# What you will do
Only the lines below, from the one with "(R14, R15). -/" through the one with "if a < s.params.memSize then .done ()", are to be written out, exactly.
==========
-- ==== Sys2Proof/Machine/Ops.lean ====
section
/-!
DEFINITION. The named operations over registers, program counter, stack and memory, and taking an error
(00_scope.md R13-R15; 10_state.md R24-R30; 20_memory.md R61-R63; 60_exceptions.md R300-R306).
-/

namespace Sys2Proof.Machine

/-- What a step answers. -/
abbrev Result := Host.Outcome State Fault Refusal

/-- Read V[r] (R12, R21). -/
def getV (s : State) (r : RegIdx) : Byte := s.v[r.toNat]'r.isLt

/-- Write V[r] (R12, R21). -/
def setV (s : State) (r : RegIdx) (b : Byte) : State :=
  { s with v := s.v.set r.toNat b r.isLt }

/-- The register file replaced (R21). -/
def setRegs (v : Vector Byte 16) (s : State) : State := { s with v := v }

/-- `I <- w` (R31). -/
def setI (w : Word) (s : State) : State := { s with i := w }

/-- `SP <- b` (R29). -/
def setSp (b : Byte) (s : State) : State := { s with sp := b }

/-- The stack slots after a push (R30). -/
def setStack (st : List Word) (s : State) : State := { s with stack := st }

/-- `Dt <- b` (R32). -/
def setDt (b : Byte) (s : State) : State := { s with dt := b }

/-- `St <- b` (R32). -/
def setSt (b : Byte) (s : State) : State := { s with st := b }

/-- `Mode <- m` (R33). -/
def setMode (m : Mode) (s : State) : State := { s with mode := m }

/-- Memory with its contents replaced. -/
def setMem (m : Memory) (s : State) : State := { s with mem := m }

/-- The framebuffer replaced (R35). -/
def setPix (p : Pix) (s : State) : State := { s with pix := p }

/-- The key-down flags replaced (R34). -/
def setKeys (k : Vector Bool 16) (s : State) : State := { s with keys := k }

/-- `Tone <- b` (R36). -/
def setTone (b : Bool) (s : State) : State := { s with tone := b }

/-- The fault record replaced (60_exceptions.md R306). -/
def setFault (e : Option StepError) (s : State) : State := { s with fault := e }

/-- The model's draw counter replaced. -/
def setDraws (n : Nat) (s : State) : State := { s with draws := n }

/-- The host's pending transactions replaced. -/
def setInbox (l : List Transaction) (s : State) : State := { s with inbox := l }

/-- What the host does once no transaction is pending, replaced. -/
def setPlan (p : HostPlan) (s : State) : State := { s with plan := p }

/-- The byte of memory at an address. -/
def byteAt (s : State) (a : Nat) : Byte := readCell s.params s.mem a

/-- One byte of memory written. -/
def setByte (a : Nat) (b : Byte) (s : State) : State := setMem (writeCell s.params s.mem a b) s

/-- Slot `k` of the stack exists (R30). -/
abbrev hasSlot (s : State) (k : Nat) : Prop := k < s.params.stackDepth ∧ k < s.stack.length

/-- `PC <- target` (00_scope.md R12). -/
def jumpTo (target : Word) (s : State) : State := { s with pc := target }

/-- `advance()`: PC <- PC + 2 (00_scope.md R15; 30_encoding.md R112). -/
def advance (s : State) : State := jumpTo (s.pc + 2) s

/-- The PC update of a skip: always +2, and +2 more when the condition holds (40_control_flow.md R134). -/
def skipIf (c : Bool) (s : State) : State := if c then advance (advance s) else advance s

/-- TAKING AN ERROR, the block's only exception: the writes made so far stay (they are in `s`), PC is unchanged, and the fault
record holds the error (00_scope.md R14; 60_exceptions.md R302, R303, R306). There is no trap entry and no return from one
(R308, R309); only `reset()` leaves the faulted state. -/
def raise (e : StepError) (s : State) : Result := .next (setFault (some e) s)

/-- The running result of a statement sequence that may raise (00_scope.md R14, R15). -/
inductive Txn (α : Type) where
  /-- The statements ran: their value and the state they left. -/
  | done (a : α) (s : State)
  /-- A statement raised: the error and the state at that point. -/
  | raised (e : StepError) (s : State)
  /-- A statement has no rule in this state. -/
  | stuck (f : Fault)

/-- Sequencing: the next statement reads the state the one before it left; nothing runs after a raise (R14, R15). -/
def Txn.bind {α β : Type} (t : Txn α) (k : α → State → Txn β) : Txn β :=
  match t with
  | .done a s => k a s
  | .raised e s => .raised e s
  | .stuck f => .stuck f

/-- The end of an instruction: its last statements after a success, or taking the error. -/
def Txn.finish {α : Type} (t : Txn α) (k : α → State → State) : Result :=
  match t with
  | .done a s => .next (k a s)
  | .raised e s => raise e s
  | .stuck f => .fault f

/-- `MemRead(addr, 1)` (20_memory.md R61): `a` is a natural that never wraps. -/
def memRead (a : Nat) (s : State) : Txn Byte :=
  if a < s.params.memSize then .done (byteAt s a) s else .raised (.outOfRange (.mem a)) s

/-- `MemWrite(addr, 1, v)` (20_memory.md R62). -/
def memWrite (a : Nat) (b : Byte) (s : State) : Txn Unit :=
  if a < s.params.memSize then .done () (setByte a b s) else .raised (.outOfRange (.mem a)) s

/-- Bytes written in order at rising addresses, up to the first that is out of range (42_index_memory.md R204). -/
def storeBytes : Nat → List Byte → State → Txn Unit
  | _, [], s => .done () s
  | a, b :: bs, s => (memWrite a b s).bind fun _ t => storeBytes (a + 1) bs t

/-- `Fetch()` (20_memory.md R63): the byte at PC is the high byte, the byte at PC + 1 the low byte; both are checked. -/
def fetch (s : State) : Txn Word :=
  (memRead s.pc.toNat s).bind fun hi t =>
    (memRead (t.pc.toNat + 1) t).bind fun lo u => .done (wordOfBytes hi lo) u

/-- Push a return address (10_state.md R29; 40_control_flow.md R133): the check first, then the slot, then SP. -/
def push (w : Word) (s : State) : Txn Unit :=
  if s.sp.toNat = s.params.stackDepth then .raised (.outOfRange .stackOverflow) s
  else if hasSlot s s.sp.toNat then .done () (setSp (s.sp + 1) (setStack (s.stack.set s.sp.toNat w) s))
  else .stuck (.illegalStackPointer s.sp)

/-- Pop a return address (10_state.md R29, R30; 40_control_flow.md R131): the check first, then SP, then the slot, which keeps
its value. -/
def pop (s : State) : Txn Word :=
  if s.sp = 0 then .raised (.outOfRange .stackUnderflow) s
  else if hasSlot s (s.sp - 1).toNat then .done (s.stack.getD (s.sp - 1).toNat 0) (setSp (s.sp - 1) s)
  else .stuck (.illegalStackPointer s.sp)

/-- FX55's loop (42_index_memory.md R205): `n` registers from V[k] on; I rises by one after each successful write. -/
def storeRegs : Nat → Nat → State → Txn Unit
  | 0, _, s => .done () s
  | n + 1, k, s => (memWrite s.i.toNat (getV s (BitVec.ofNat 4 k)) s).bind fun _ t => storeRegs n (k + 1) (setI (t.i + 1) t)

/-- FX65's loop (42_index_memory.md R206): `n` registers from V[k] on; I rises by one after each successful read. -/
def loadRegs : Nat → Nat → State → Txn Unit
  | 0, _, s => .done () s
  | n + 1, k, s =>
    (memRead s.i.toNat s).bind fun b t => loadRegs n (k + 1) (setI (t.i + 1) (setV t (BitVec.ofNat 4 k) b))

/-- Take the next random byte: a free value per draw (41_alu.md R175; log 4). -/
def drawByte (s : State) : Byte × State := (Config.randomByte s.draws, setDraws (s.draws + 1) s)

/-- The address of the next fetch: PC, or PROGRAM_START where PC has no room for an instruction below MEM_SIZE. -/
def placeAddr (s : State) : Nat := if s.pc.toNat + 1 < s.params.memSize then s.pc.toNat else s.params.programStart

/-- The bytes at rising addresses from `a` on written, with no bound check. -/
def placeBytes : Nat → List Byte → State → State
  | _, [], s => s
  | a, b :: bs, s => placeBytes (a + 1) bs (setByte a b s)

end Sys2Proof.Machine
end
==========
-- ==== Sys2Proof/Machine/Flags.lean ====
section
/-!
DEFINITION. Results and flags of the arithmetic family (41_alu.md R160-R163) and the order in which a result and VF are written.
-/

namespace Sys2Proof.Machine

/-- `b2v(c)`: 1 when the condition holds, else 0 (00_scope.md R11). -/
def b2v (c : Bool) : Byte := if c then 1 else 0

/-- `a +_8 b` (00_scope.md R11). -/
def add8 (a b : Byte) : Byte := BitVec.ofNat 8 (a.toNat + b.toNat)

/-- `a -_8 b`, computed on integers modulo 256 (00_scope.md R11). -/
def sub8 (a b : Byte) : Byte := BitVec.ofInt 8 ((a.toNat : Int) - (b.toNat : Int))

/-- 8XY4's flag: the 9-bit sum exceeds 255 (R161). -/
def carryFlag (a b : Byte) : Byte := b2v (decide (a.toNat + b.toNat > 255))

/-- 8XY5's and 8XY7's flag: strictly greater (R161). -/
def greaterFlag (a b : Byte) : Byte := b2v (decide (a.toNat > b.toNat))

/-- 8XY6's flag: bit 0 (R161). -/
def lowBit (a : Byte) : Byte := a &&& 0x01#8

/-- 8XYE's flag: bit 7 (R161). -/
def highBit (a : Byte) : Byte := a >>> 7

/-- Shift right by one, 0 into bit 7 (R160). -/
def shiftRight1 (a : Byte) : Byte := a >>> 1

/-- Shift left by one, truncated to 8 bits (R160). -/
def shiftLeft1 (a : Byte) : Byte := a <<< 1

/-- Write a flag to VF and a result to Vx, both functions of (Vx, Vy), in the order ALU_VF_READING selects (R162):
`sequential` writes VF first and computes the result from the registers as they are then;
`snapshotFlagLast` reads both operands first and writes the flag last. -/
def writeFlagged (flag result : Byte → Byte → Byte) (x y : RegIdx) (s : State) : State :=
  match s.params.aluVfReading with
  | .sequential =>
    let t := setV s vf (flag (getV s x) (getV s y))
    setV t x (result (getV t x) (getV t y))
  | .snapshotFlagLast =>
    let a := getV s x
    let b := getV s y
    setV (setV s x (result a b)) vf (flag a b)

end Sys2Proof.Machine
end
==========
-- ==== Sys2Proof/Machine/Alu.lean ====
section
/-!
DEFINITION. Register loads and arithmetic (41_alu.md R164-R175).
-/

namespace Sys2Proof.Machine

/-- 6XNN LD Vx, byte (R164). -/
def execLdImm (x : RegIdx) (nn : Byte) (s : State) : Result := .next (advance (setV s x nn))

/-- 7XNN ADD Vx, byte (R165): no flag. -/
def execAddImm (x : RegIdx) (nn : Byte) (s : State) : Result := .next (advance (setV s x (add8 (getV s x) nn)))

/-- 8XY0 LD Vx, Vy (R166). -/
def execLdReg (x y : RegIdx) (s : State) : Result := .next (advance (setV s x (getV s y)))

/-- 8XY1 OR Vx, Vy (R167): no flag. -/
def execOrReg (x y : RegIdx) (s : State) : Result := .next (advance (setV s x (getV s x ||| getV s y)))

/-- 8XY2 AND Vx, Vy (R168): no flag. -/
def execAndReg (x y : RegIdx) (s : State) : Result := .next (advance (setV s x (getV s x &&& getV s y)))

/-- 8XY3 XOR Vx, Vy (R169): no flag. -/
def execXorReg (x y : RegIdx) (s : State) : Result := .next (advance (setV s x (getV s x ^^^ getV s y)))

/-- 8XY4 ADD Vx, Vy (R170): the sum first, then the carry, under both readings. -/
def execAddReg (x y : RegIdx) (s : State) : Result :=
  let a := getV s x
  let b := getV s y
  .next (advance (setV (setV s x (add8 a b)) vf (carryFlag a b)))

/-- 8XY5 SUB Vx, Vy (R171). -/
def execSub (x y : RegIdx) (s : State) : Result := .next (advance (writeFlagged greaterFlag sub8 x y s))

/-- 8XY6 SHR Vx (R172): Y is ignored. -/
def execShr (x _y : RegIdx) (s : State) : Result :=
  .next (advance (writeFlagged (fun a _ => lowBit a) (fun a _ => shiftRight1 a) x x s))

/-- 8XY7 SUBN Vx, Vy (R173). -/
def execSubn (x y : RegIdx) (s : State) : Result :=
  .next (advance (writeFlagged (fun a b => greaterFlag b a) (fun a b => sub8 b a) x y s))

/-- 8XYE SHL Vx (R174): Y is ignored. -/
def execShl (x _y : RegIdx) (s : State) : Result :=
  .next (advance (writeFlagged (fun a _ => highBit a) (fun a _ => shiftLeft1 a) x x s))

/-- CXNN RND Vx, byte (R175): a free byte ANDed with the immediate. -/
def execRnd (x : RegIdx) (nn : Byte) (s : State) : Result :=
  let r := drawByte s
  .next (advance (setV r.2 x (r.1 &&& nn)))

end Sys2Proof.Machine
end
==========
# Answer for this exercise
/-- Sequencing: the next statement reads the state the one before it left; nothing runs after a raise (R14, R15). -/
def Txn.bind {α β : Type} (t : Txn α) (k : α → State → Txn β) : Txn β :=
  match t with
  | .done a s => k a s
  | .raised e s => .raised e s
  | .stuck f => .stuck f

/-- The end of an instruction: its last statements after a success, or taking the error. -/
def Txn.finish {α : Type} (t : Txn α) (k : α → State → State) : Result :=
  match t with
  | .done a s => .next (k a s)
  | .raised e s => raise e s
  | .stuck f => .fault f

/-- `MemRead(addr, 1)` (20_memory.md R61): `a` is a natural that never wraps. -/
def memRead (a : Nat) (s : State) : Txn Byte :=
  if a < s.params.memSize then .done (byteAt s a) s else .raised (.outOfRange (.mem a)) s

/-- `MemWrite(addr, 1, v)` (20_memory.md R62). -/
def memWrite (a : Nat) (b : Byte) (s : State) : Txn Unit :=
  if a < s.params.memSize then .done () (setByte a b s) else .raised (.outOfRange (.mem a)) s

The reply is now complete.